Entries shown Start Marker

-- ==== Sys2Proof/Machine/Frame.lean ====
section
/-! DEFINITION. Cells and headers (02 R39 to R46, R54), the requester table (16 R462), the interleave of 11 R333 as far
as it names a stack, staging for egress and frames that the block originates (02 R51, R52; 10 R301). -/

namespace Sys2Proof.Machine

/-! ### Cell prefix (02 R40) -/
def pfx (c : List Byte) : Nat := natAt c 0 12
def pfxReq (c : List Byte) : Nat := bits (pfx c) 95 76
def pfxSeq (c : List Byte) : Nat := bits (pfx c) 75 44
def pfxKind (c : List Byte) : Nat := bits (pfx c) 43 40
def pfxIndex (c : List Byte) : Nat := bits (pfx c) 39 24
def pfxCount (c : List Byte) : Nat := bits (pfx c) 23 8
def pfxAtt (c : List Byte) : Nat := bits (pfx c) 7 4
def pfxRsv (c : List Byte) : Nat := bits (pfx c) 3 0

/-- The prefix bytes of a cell. -/
def mkPfx (req seq kind index count att : Nat) : List Byte :=
  beBytes 12 (req * 2 ^ 76 + seq * 2 ^ 44 + kind * 2 ^ 40 + index * 2 ^ 24 + count * 2 ^ 8 + att * 2 ^ 4)

/-- A cell with its CCRC (02 R39, R43). -/
def mkCell (p body : List Byte) : List Byte :=
  let c := p ++ fitBytes 240 body
  c ++ beBytes 4 (crc32c c)

/-- COUNT of a frame with P payload bytes (02 R41). -/
def cellCount (p : Nat) : Nat := 1 + ceilDiv (p - 176) 240

/-! ### Request header (02 R44, R48), over its 64 bytes -/
def hOp (h : List Byte) : Nat := natAt h 0 1
def hClass (h : List Byte) : Nat := bits (natAt h 1 2) 15 10
def hPart (h : List Byte) : Nat := bits (natAt h 1 2) 9 4
def hAtt (h : List Byte) : Nat := bits (natAt h 1 2) 3 0
def hVer (h : List Byte) : Nat := natAt h 3 1 / 16
def hReq (h : List Byte) : Nat := natAt h 4 4 / 4096
def hSeq (h : List Byte) : Nat := natAt h 8 4
def hLen (h : List Byte) : Nat := natAt h 12 4
def hFtc (h : List Byte) : Nat := natAt h 16 8
def hHandle (h : List Byte) : Nat := natAt h 24 3
def hOfs (h : List Byte) : Nat := natAt h 27 5
def hFlags (h : List Byte) : Nat := natAt h 32 4
def hDigest (h : List Byte) : Bool := bit (hFlags h) 0
def hOrdered (h : List Byte) : Bool := bit (hFlags h) 1
/-- An operand by header offset and size. -/
def hArg (h : List Byte) (ofs n : Nat) : Nat := natAt h ofs n
/-- A header with its HCRC (02 R44). -/
def mkHdr (b : List Byte) : List Byte := let h := fitBytes 60 b; h ++ beBytes 4 (crc32c h)

/-- Opcodes (02 R48). -/
def opRead : Nat := 0x01
def opWrite : Nat := 0x02
def opAccum : Nat := 0x10
def opRedOpen : Nat := 0x11
def opRedClose : Nat := 0x12
def opMcast : Nat := 0x18
def opKvAppend : Nat := 0x20
def opAttnQuery : Nat := 0x21
def opOptStep : Nat := 0x28
def opSync : Nat := 0x30
def opBarrier : Nat := 0x31
def opLaunch : Nat := 0x38
def opMgmt : Nat := 0x3F

/-- Response codes (02 R55). -/
def cDone : Nat := 0x00
def cDoneLate : Nat := 0x01
def cRed : Nat := 0x10
def cPartition : Nat := 0x11
def cCapacity : Nat := 0x12
def cRegion : Nat := 0x13
def cFormat : Nat := 0x14
def cSequence : Nat := 0x15
def cState : Nat := 0x16
def cStrict : Nat := 0x17
def cUncorrectable : Nat := 0x20
def cPoison : Nat := 0x21
def cEpoch : Nat := 0x30
def cReplay : Nat := 0x31
def cIncomplete : Nat := 0x32
def cDupAnswered : Nat := 0x40
def cDupInProgress : Nat := 0x41

/-- The slot state that a final code leaves (02 R55, R71). -/
def codeState (code : Nat) : Nat := if code = 0 ∨ code = 1 ∨ code = 0x20 ∨ code = 0x21 then 2 else 3

/-- The STEP operand of an opcode that has one (02 R48). -/
def hStep? (h : List Byte) : Option Nat :=
  if [0x10, 0x11, 0x12, 0x18, 0x28, 0x30, 0x31, 0x38].contains (hOp h) then some (hArg h 44 8) else none

/-- Bytes of the request payload (02 R48). -/
def hPayload (h : List Byte) : Nat :=
  match hOp h with
  | 0x02 | 0x10 | 0x20 | 0x21 => hLen h
  | 0x3F => if hArg h 36 1 = 2 ∨ hArg h 36 1 = 4 then hLen h else 0
  | _ => 0

/-! ### Handles (01 R24) -/
def hdPart (h : Nat) : Nat := bits h 23 18
def hdRsv (h : Nat) : Nat := bits h 17 14
def hdDesc (h : Nat) : Nat := bits h 13 0

/-! ### Operations on KV streams (06 R183, R185, R187) -/

/-- The stream that a KV_APPEND or ATTN_QUERY names: region, context, layer, KV head. -/
def kvStream (h : List Byte) : List Nat := [hdDesc (hHandle h), hArg h 40 4, hArg h 38 2, hArg h 44 2]

/-- Its tokens: the first and how many. -/
def kvTokens (h : List Byte) : Nat × Nat := if hOp h = opKvAppend then (hArg h 48 4, hArg h 52 4) else (0, hArg h 48 4)

/-- The global page of an append. -/
def kvPage (h : List Byte) : Nat := hArg h 48 4 / 4096

/-- G of a query. -/
def kvG (h : List Byte) : Nat := ceilDiv (hArg h 48 4) 4096

/-- Two operations overlap (06 R185). -/
def kvOverlap (a b : List Byte) : Bool :=
  decide (kvStream a = kvStream b) && !(hOp a = opAttnQuery && hOp b = opAttnQuery) &&
    overlaps (kvTokens a).1 (kvTokens a).2 (kvTokens b).1 (kvTokens b).2

/-! ### Keys -/
/-- Key of an operation. -/
def opKey (req seq : Nat) : Nat := req * 2 ^ 32 + seq
/-- Key of a reassembly. -/
def raKey (req seq att : Nat) : Nat := (req * 2 ^ 32 + seq) * 16 + att

/-! ### Requesters (16 R462) -/

/-- Entry r of REQ_TABLE. -/
def State.reqEntry (s : State) (r : Nat) : Nat := beNat (s.blob 0xC000 5 (8 * r) 8)
def rqValid (w : Nat) : Bool := bit w 63
def rqPeer (w : Nat) : Bool := bit w 62
def rqPart (w : Nat) : Nat := bits w 57 52
def rqReq (w : Nat) : Nat := bits w 51 32
def rqSeq0 (w : Nat) : Nat := bits w 31 0

/-- The entries that may be valid: those of which some byte is listed. -/
def State.reqListed (s : State) : List Nat :=
  let lo := bkey 0xC000 5 0
  ((s.dict.blob.filter fun p => decide (lo ≤ p.1) && decide (p.1 < lo + 8 * s.build.reqEntries)).map
    fun p => (p.1 - lo) / 8).eraseDups

/-- The valid entry that binds a requester. -/
def State.findReq (s : State) (req : Nat) : Option Nat :=
  s.reqListed.find? fun r => rqValid (s.reqEntry r) && decide (rqReq (s.reqEntry r) = req)

/-- The number of valid entries. -/
def State.reqBound (s : State) : Nat := (s.reqListed.filter fun r => rqValid (s.reqEntry r)).length

/-- The requester is listed in MGMT_EPS (02 R50; 16 R461). -/
def State.isMgmtEp (s : State) (req : Nat) : Bool :=
  (List.range 16).any fun i =>
    let w := beNat (s.blob 0xC000 6 (4 * i) 4)
    bit w 31 && decide (bits w 19 0 = req)

/-! ### The stack that holds a BPA (11 R332, R333) -/

/-- The selector q of a granule number under the interleave order in force. -/
def State.granSel (s : State) (g : Nat) : Nat :=
  let w := if s.param 0x3F00 1 = 1 ∨ s.param 0x3F00 1 = 3 then 4 else 0
  (g >>> w) % (60 * s.build.S)

/-- The stack that holds a BPA. -/
def State.stackOf (s : State) (bpa : Nat) : Nat :=
  let q := s.granSel (bpa / 64)
  if s.param 0x3F00 1 < 2 then q / 60 else q % s.build.S

/-! ### Ports -/
def State.port (s : State) (p : Nat) : Port := mapGet {} s.frm.ports p
def State.setPort (s : State) (p : Nat) (x : Port) : State :=
  s.modFrm fun f => { f with ports := mapSet {} f.ports p x }
def State.modPort (s : State) (p : Nat) (f : Port → Port) : State := s.setPort p (f (s.port p))

/-- The ports that are up, rising (10 R301). -/
def State.upPorts (s : State) : List Nat := (List.range s.build.A).filter fun p => (s.port p).up

/-- Ingress credits granted to the host so far: one per PCLK up to 3,072 (02 R37). -/
def State.granted (s : State) (p : Nat) : Nat :=
  match (s.port p).start with
  | none => 0
  | some t => min 3072 ((s.clk.now - t) / 6)

/-- Ingress credits that the host holds. -/
def State.credits (s : State) (p : Nat) : Nat := s.granted p - (s.port p).held

/-- A held cell is freed and its credit returned (02 R37). -/
def State.freeCell (s : State) (p : Nat) : State := s.modPort p fun x => { x with held := x.held - 1 }

/-- Frees every cell parked under a key. -/
def State.freeKey (s : State) (k : Nat) : State :=
  match mapFind s.frm.reasm k with
  | none => s
  | some r =>
    let s := (mapVals r.cells).foldl (fun s c => s.freeCell c.port) s
    s.modFrm fun f => { f with reasm := mapDel f.reasm k }

/-- The payload of an operation whose cells are all parked, in frame order (02 R41). -/
def Reasm.bytes (r : Reasm) : List Byte :=
  ((r.cells.map fun p => if p.1 = 0 then sliceBytes p.2.cell 76 176 else sliceBytes p.2.cell 12 240)).flatten

/-- The cells that a frame of n cells needs are all held: a stray cell, whose INDEX is n or more, counts for none of them
(02 R41, R59 step 10). -/
def Reasm.holds (r : Reasm) (n : Nat) : Bool := decide ((r.cells.filter fun p => decide (p.1 < n)).length = n)

/-! ### Egress staging (02 R37, R57; 10 R308) -/

/-- A frame's cells, header cell first (02 R39, R41, R54). -/
def Resp.payloadCells (r : Resp) : Nat := cellCount r.payload.length

/-- The 64 header bytes of a response or delivery (02 R54). -/
def Resp.header (r : Resp) : List Byte :=
  if r.kind = 1 then r.hdr
  else
    mkHdr (beBytes 1 r.op ++ beBytes 1 r.code ++ beBytes 1 r.orig ++
      beBytes 1 (0x30 + (if r.notHeld then 4 else 0) + (if r.digest.isSome then 2 else 0)) ++
      beBytes 4 (r.req * 4096 + r.att) ++ beBytes 4 r.seq ++ beBytes 4 r.payload.length ++ beBytes 8 r.ftc ++
      beBytes 4 r.aux ++ beBytes 2 r.epoch ++ beBytes 2 r.source ++ fitBytes 16 (r.digest.getD []))

/-- Cell i of a frame. -/
def Resp.cell (r : Resp) (i : Nat) : List Byte :=
  let n := r.payloadCells
  if i = 0 then mkCell (mkPfx r.req r.seq r.kind 0 n r.att) (r.header ++ sliceBytes r.payload 0 176)
  else mkCell (mkPfx r.req r.seq (r.kind + 1) i n r.att) (sliceBytes r.payload (176 + 240 * (i - 1)) 240)

/-- Stages a frame in its egress queue, behind the frames that stand there: its cells pass in order through the 64 cells of
the queue's staging (02 R37; 10 R308). A W queue that was empty is to wake (10 R310). -/
def State.stage (s : State) (p : Nat) (r : Resp) : State :=
  s.modPort p fun x =>
    let q := x.queues.getD r.eq []
    { x with
      queues := x.queues.set r.eq
        (q ++ [{ resp := r, at_ := s.clk.now, dry0 := x.dry, wake := q.isEmpty && decide (4 ≤ r.eq) }]) }

/-- The cells of egress queue q that the port's staging holds: those not yet sent, in order, 64 at most (02 R37). -/
def Port.staged (x : Port) (q : Nat) : Nat :=
  min 64 ((x.queues.getD q []).map fun f => f.resp.payloadCells - f.sent).sum

/-- The egress queue of a class as it stands (10 R299). -/
def State.egressQ (s : State) (c : Nat) : Nat := s.param (0x5200 + c) 2

/-- SYS_CLASS: the class of every originated frame but remote signals and forwarded queries (10 R301). -/
def State.sysClass (s : State) : Nat := s.param 0x5000 4

/-! ### Originated frames (02 R51, R52; 10 R301) -/

/-- The valid PEER_TABLE entry of an endpoint. -/
def State.peerListed (s : State) : List Nat :=
  let lo := bkey 0x5100 8 0
  ((s.dict.blob.filter fun p => decide (lo ≤ p.1) && decide (p.1 < lo + 32768)).map fun p => (p.1 - lo) / 8).eraseDups

def State.peerEntry (s : State) (i : Nat) : Nat := beNat (s.blob 0x5100 8 (8 * i) 8)

def State.findPeer (s : State) (ep : Nat) : Option Nat :=
  s.peerListed.find? fun i => bit (s.peerEntry i) 63 && decide (bits (s.peerEntry i) 51 32 = ep)

/-- The header of an originated frame: its body is header bytes 12 to 59, whose FTC is set when it is sent. -/
def OrigFrame.header (o : OrigFrame) (blockEp ftc : Nat) : List Byte :=
  let b := splice (fitBytes 48 o.body) 4 (beBytes 8 ftc)
  mkHdr (beBytes 1 o.op ++ beBytes 2 (o.cls * 1024 + o.part * 16 + o.att) ++ beBytes 1 0x30 ++
    beBytes 4 (blockEp * 4096) ++ beBytes 4 o.seq ++ b)

/-- The frame as it is staged for egress: cells of KIND 1 and 2, the requester ID being the destination endpoint's
prefix in egress (02 R40). -/
def OrigFrame.resp (s : State) (o : OrigFrame) : Resp :=
  { req := o.ep, seq := o.seq, att := o.att, op := o.op, code := 0, payload := o.payload, cls := o.cls,
    eq := o.eq.getD (s.egressQ o.cls), kind := 1, ftc := s.clk.ftc, hdr := o.header s.blockEp s.clk.ftc }

/-- Stages an originated frame, a delivery or a notification on the port that its number picks (10 R301); with no port
up it waits. -/
def State.stagePick (s : State) (r : Resp) : State :=
  match s.upPorts with
  | [] => s.modFrm fun f => { f with noPort := f.noPort ++ [r] }
  | ps => s.stage (ps.getD (r.seq % ps.length) 0) r

/-- A further frame may go to a destination: the block originates frames, and the number 64 before the next one has its final
response (02 R52, R62, R75). -/
def State.mayOriginate (s : State) (ep : Nat) : Bool :=
  decide (s.blockEp ≠ 0) && (mapFind s.frm.orig (opKey ep ((mapGet 0 s.frm.next ep + 2 ^ 32 - 64) % 2 ^ 32))).isNone

/-- The first send of a forwarded query is remembered (06 R200). -/
def State.firstSent (s : State) (p : Purpose) : State :=
  match p with
  | .spill k i => s.modAtt fun a =>
      { a with
        queries := mapMod a.queries k fun q =>
          { q with spills := q.spills.modify i fun x => { x with sent := some (x.sent.getD s.clk.now) } } }
  | _ => s

/-- Sends an originated frame now: it takes the destination's next number (02 R52). -/
def State.sendOrig (s : State) (o : OrigFrame) : State :=
  let s := s.firstSent o.purpose
  let n := mapGet 0 s.frm.next o.ep
  let o := { o with seq := n }
  let s := s.modFrm fun f =>
    { f with
      next := mapPut f.next o.ep ((n + 1) % 2 ^ 32),
      orig := mapPut f.orig (opKey o.ep n) o }
  s.stagePick (o.resp s)

/-- Frames that wait for a destination are sent, oldest first, as far as its window goes. -/
def State.sendWaiting (fuel : Nat) (s : State) (ep : Nat) : State :=
  match fuel with
  | 0 => s
  | k + 1 =>
    match s.frm.waiting.find? fun o => decide (o.ep = ep) with
    | some o =>
      if s.mayOriginate ep then ((s.modFrm fun f => { f with waiting := f.waiting.erase o }).sendOrig o).sendWaiting k ep
      else s
    | none => s

/-- Originates a frame: it is sent, or waits for the window of its destination. A frame for an endpoint with no valid entry
is not sent, and an event names the endpoint (02 R52): none is answered then. While BLOCK_EP is 0 the action ends in the
same way, and what had been queued before, or is to be resent, waits (DESIGN CHOICE, log 98: 02 R75 only says that no frame
is originated). -/
def State.originate (s : State) (o : OrigFrame) : Option State :=
  if s.blockEp = 0 ∨ (s.findPeer o.ep).isNone then none
  else some ((s.modFrm fun f => { f with waiting := f.waiting ++ [o] }).sendWaiting 64 o.ep)

/-- The event of a frame that could not be originated (02 R52). -/
def State.noPeer (s : State) (ep : Nat) : State := s.note 4 52 ep

/-- A final answer ends an outstanding frame, and the frames that waited for the window are sent (02 R52). -/
def State.endOrig (s : State) (ep seq : Nat) : State :=
  (s.modFrm fun f => { f with orig := mapDel f.orig (opKey ep seq) }).sendWaiting 64 ep

/-- The frame of the block that an answer is for; an abandoned one has no action left that waits for it. -/
def State.awaited (s : State) (ep seq : Nat) : Option OrigFrame :=
  match mapFind s.frm.orig (opKey ep seq) with
  | some o => if o.dead then none else some o
  | none => none

/-- An answer to no frame that is awaited: a final one to an abandoned frame gives its number free (02 R62). -/
def State.lateAnswer (s : State) (ep seq code : Nat) : State :=
  match mapFind s.frm.orig (opKey ep seq) with
  | some o => if o.dead && decide (code ≠ cDupInProgress) then s.endOrig ep seq else s
  | none => s

/-- A frame is abandoned: its number still awaits a final response (02 R62, R63). -/
def State.abandonOrig (s : State) (ep seq : Nat) : State :=
  s.modFrm fun f => { f with orig := mapMod f.orig (opKey ep seq) fun o => { o with dead := true } }

/-- Resends an outstanding frame with ATTEMPT raised by one, its number kept (02 R52, R63); while BLOCK_EP is 0 nothing is
sent (02 R75). -/
def State.resendOrig (s : State) (ep seq : Nat) : State :=
  match mapFind s.frm.orig (opKey ep seq) with
  | none => s
  | some o =>
    if s.blockEp = 0 then s
    else
    let o := { o with att := o.att + 1 }
    let s := s.modFrm fun f => { f with orig := mapPut f.orig (opKey ep seq) o }
    s.stagePick (o.resp s)

end Sys2Proof.Machine
end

Entries shown End Marker

* [Work item]
All lines above from the line with "def State.endOrig (s" through the line with "none => none", both included, are to be set down exactly, with nothing else.

* [Result of this task]
def State.endOrig (s : State) (ep seq : Nat) : State :=
  (s.modFrm fun f => { f with orig := mapDel f.orig (opKey ep seq) }).sendWaiting 64 ep

/-- The frame of the block that an answer is for; an abandoned one has no action left that waits for it. -/
def State.awaited (s : State) (ep seq : Nat) : Option OrigFrame :=
  match mapFind s.frm.orig (opKey ep seq) with
  | some o => if o.dead then none else some o
  | none => none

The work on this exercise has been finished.